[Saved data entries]
--

/-! onTransmitter -/

@[simp] theorem onTransmitter_now (n : Link) (f : Transmitter → Transmitter) : (s.onTransmitter n f).now = s.now := rfl
@[simp] theorem onTransmitter_receivers (n : Link) (f : Transmitter → Transmitter) : (s.onTransmitter n f).receivers = s.receivers := rfl
@[simp] theorem onTransmitter_stores (n : Link) (f : Transmitter → Transmitter) : (s.onTransmitter n f).stores = s.stores := rfl
@[simp] theorem onTransmitter_transmitters (n : Link) (f : Transmitter → Transmitter) : (s.onTransmitter n f).transmitters = s.transmitters.modify n f := rfl
@[simp] theorem onTransmitter_timing (n : Link) (f : Transmitter → Transmitter) : (s.onTransmitter n f).timing = s.timing := rfl
@[simp] theorem onTransmitter_selector (n : Link) (f : Transmitter → Transmitter) : (s.onTransmitter n f).selector = s.selector := rfl
@[simp] theorem onTransmitter_activeMap (n : Link) (f : Transmitter → Transmitter) : (s.onTransmitter n f).activeMap = s.activeMap := rfl
@[simp] theorem onTransmitter_sessions (n : Link) (f : Transmitter → Transmitter) : (s.onTransmitter n f).sessions = s.sessions := rfl
@[simp] theorem onTransmitter_everyone (n : Link) (f : Transmitter → Transmitter) : (s.onTransmitter n f).everyone = s.everyone := rfl
@[simp] theorem onTransmitter_claims (n : Link) (f : Transmitter → Transmitter) : (s.onTransmitter n f).claims = s.claims := rfl
@[simp] theorem onTransmitter_staging (n : Link) (f : Transmitter → Transmitter) : (s.onTransmitter n f).staging = s.staging := rfl
@[simp] theorem onTransmitter_commitQueue (n : Link) (f : Transmitter → Transmitter) : (s.onTransmitter n f).commitQueue = s.commitQueue := rfl
@[simp] theorem onTransmitter_commitSeq (n : Link) (f : Transmitter → Transmitter) : (s.onTransmitter n f).commitSeq = s.commitSeq := rfl
@[simp] theorem onTransmitter_assemblers (n : Link) (f : Transmitter → Transmitter) : (s.onTransmitter n f).assemblers = s.assemblers := rfl
@[simp] theorem onTransmitter_subscriptions (n : Link) (f : Transmitter → Transmitter) : (s.onTransmitter n f).subscriptions = s.subscriptions := rfl
@[simp] theorem onTransmitter_mailboxes (n : Link) (f : Transmitter → Transmitter) : (s.onTransmitter n f).mailboxes = s.mailboxes := rfl
@[simp] theorem onTransmitter_txQueues (n : Link) (f : Transmitter → Transmitter) : (s.onTransmitter n f).txQueues = s.txQueues := rfl
@[simp] theorem onTransmitter_messageIds (n : Link) (f : Transmitter → Transmitter) : (s.onTransmitter n f).messageIds = s.messageIds := rfl
@[simp] theorem onTransmitter_ports (n : Link) (f : Transmitter → Transmitter) : (s.onTransmitter n f).ports = s.ports := rfl
@[simp] theorem onTransmitter_events (n : Link) (f : Transmitter → Transmitter) : (s.onTransmitter n f).events = s.events := rfl
@[simp] theorem onTransmitter_raised (n : Link) (f : Transmitter → Transmitter) : (s.onTransmitter n f).raised = s.raised := rfl
@[simp] theorem onTransmitter_chmNotices (n : Link) (f : Transmitter → Transmitter) : (s.onTransmitter n f).chmNotices = s.chmNotices := rfl
@[simp] theorem onTransmitter_rslNotices (n : Link) (f : Transmitter → Transmitter) : (s.onTransmitter n f).rslNotices = s.rslNotices := rfl
@[simp] theorem onTransmitter_msuNotices (n : Link) (f : Transmitter → Transmitter) : (s.onTransmitter n f).msuNotices = s.msuNotices := rfl
@[simp] theorem onTransmitter_evuNotices (n : Link) (f : Transmitter → Transmitter) : (s.onTransmitter n f).evuNotices = s.evuNotices := rfl
@[simp] theorem onTransmitter_txNotices (n : Link) (f : Transmitter → Transmitter) : (s.onTransmitter n f).txNotices = s.txNotices := rfl
@[simp] theorem onTransmitter_resetToReach (n : Link) (f : Transmitter → Transmitter) : (s.onTransmitter n f).resetToReach = s.resetToReach := rfl
@[simp] theorem onTransmitter_pending (n : Link) (f : Transmitter → Transmitter) : (s.onTransmitter n f).pending = s.pending := rfl

/-! onSession -/

@[simp] theorem onSession_now (p : Port) (f : Session → Session) : (s.onSession p f).now = s.now := rfl
@[simp] theorem onSession_receivers (p : Port) (f : Session → Session) : (s.onSession p f).receivers = s.receivers := rfl
@[simp] theorem onSession_stores (p : Port) (f : Session → Session) : (s.onSession p f).stores = s.stores := rfl
@[simp] theorem onSession_transmitters (p : Port) (f : Session → Session) : (s.onSession p f).transmitters = s.transmitters := rfl
@[simp] theorem onSession_timing (p : Port) (f : Session → Session) : (s.onSession p f).timing = s.timing := rfl
@[simp] theorem onSession_selector (p : Port) (f : Session → Session) : (s.onSession p f).selector = s.selector := rfl
@[simp] theorem onSession_activeMap (p : Port) (f : Session → Session) : (s.onSession p f).activeMap = s.activeMap := rfl
@[simp] theorem onSession_sessions (p : Port) (f : Session → Session) : (s.onSession p f).sessions = s.sessions.modify p f := rfl
@[simp] theorem onSession_claims (p : Port) (f : Session → Session) : (s.onSession p f).claims = s.claims := rfl
@[simp] theorem onSession_staging (p : Port) (f : Session → Session) : (s.onSession p f).staging = s.staging := rfl
@[simp] theorem onSession_commitQueue (p : Port) (f : Session → Session) : (s.onSession p f).commitQueue = s.commitQueue := rfl
@[simp] theorem onSession_commitSeq (p : Port) (f : Session → Session) : (s.onSession p f).commitSeq = s.commitSeq := rfl
@[simp] theorem onSession_assemblers (p : Port) (f : Session → Session) : (s.onSession p f).assemblers = s.assemblers := rfl
@[simp] theorem onSession_subscriptions (p : Port) (f : Session → Session) : (s.onSession p f).subscriptions = s.subscriptions := rfl
@[simp] theorem onSession_mailboxes (p : Port) (f : Session → Session) : (s.onSession p f).mailboxes = s.mailboxes := rfl
@[simp] theorem onSession_txQueues (p : Port) (f : Session → Session) : (s.onSession p f).txQueues = s.txQueues := rfl
@[simp] theorem onSession_messageIds (p : Port) (f : Session → Session) : (s.onSession p f).messageIds = s.messageIds := rfl
@[simp] theorem onSession_ports (p : Port) (f : Session → Session) : (s.onSession p f).ports = s.ports := rfl
@[simp] theorem onSession_events (p : Port) (f : Session → Session) : (s.onSession p f).events = s.events := rfl
@[simp] theorem onSession_raised (p : Port) (f : Session → Session) : (s.onSession p f).raised = s.raised := rfl
@[simp] theorem onSession_chmNotices (p : Port) (f : Session → Session) : (s.onSession p f).chmNotices = s.chmNotices := rfl
@[simp] theorem onSession_rslNotices (p : Port) (f : Session → Session) : (s.onSession p f).rslNotices = s.rslNotices := rfl
@[simp] theorem onSession_msuNotices (p : Port) (f : Session → Session) : (s.onSession p f).msuNotices = s.msuNotices := rfl
@[simp] theorem onSession_evuNotices (p : Port) (f : Session → Session) : (s.onSession p f).evuNotices = s.evuNotices := rfl
@[simp] theorem onSession_txNotices (p : Port) (f : Session → Session) : (s.onSession p f).txNotices = s.txNotices := rfl
@[simp] theorem onSession_resetToReach (p : Port) (f : Session → Session) : (s.onSession p f).resetToReach = s.resetToReach := rfl
@[simp] theorem onSession_pending (p : Port) (f : Session → Session) : (s.onSession p f).pending = s.pending := rfl

/-! onAssembler -/

@[simp] theorem onAssembler_now (n : Link) (f : Assembler → Assembler) : (s.onAssembler n f).now = s.now := rfl
@[simp] theorem onAssembler_receivers (n : Link) (f : Assembler → Assembler) : (s.onAssembler n f).receivers = s.receivers := rfl
@[simp] theorem onAssembler_stores (n : Link) (f : Assembler → Assembler) : (s.onAssembler n f).stores = s.stores := rfl
@[simp] theorem onAssembler_transmitters (n : Link) (f : Assembler → Assembler) : (s.onAssembler n f).transmitters = s.transmitters := rfl
@[simp] theorem onAssembler_timing (n : Link) (f : Assembler → Assembler) : (s.onAssembler n f).timing = s.timing := rfl
@[simp] theorem onAssembler_selector (n : Link) (f : Assembler → Assembler) : (s.onAssembler n f).selector = s.selector := rfl
@[simp] theorem onAssembler_activeMap (n : Link) (f : Assembler → Assembler) : (s.onAssembler n f).activeMap = s.activeMap := rfl
@[simp] theorem onAssembler_sessions (n : Link) (f : Assembler → Assembler) : (s.onAssembler n f).sessions = s.sessions := rfl
@[simp] theorem onAssembler_everyone (n : Link) (f : Assembler → Assembler) : (s.onAssembler n f).everyone = s.everyone := rfl
@[simp] theorem onAssembler_claims (n : Link) (f : Assembler → Assembler) : (s.onAssembler n f).claims = s.claims := rfl
@[simp] theorem onAssembler_staging (n : Link) (f : Assembler → Assembler) : (s.onAssembler n f).staging = s.staging := rfl
@[simp] theorem onAssembler_commitQueue (n : Link) (f : Assembler → Assembler) : (s.onAssembler n f).commitQueue = s.commitQueue := rfl
@[simp] theorem onAssembler_commitSeq (n : Link) (f : Assembler → Assembler) : (s.onAssembler n f).commitSeq = s.commitSeq := rfl
@[simp] theorem onAssembler_assemblers (n : Link) (f : Assembler → Assembler) : (s.onAssembler n f).assemblers = s.assemblers.modify n f := rfl
@[simp] theorem onAssembler_subscriptions (n : Link) (f : Assembler → Assembler) : (s.onAssembler n f).subscriptions = s.subscriptions := rfl
@[simp] theorem onAssembler_mailboxes (n : Link) (f : Assembler → Assembler) : (s.onAssembler n f).mailboxes = s.mailboxes := rfl
@[simp] theorem onAssembler_txQueues (n : Link) (f : Assembler → Assembler) : (s.onAssembler n f).txQueues = s.txQueues := rfl
@[simp] theorem onAssembler_messageIds (n : Link) (f : Assembler → Assembler) : (s.onAssembler n f).messageIds = s.messageIds := rfl
@[simp] theorem onAssembler_ports (n : Link) (f : Assembler → Assembler) : (s.onAssembler n f).ports = s.ports := rfl
@[simp] theorem onAssembler_events (n : Link) (f : Assembler → Assembler) : (s.onAssembler n f).events = s.events := rfl
@[simp] theorem onAssembler_raised (n : Link) (f : Assembler → Assembler) : (s.onAssembler n f).raised = s.raised := rfl
@[simp] theorem onAssembler_chmNotices (n : Link) (f : Assembler → Assembler) : (s.onAssembler n f).chmNotices = s.chmNotices := rfl
@[simp] theorem onAssembler_rslNotices (n : Link) (f : Assembler → Assembler) : (s.onAssembler n f).rslNotices = s.rslNotices := rfl
@[simp] theorem onAssembler_msuNotices (n : Link) (f : Assembler → Assembler) : (s.onAssembler n f).msuNotices = s.msuNotices := rfl
@[simp] theorem onAssembler_evuNotices (n : Link) (f : Assembler → Assembler) : (s.onAssembler n f).evuNotices = s.evuNotices := rfl
@[simp] theorem onAssembler_txNotices (n : Link) (f : Assembler → Assembler) : (s.onAssembler n f).txNotices = s.txNotices := rfl
@[simp] theorem onAssembler_resetToReach (n : Link) (f : Assembler → Assembler) : (s.onAssembler n f).resetToReach = s.resetToReach := rfl
@[simp] theorem onAssembler_pending (n : Link) (f : Assembler → Assembler) : (s.onAssembler n f).pending = s.pending := rfl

--

• _Work task_
Check each line of the entries above, and show every one holding the word "messageIds".

• _Result of the exercise_
@[simp] theorem onTransmitter_messageIds (n : Link) (f : Transmitter → Transmitter) : (s.onTransmitter n f).messageIds = s.messageIds := rfl
@[simp] theorem onSession_messageIds (p : Port) (f : Session → Session) : (s.onSession p f).messageIds = s.messageIds := rfl
@[simp] theorem onAssembler_messageIds (n : Link) (f : Assembler → Assembler) : (s.onAssembler n f).messageIds = s.messageIds := rfl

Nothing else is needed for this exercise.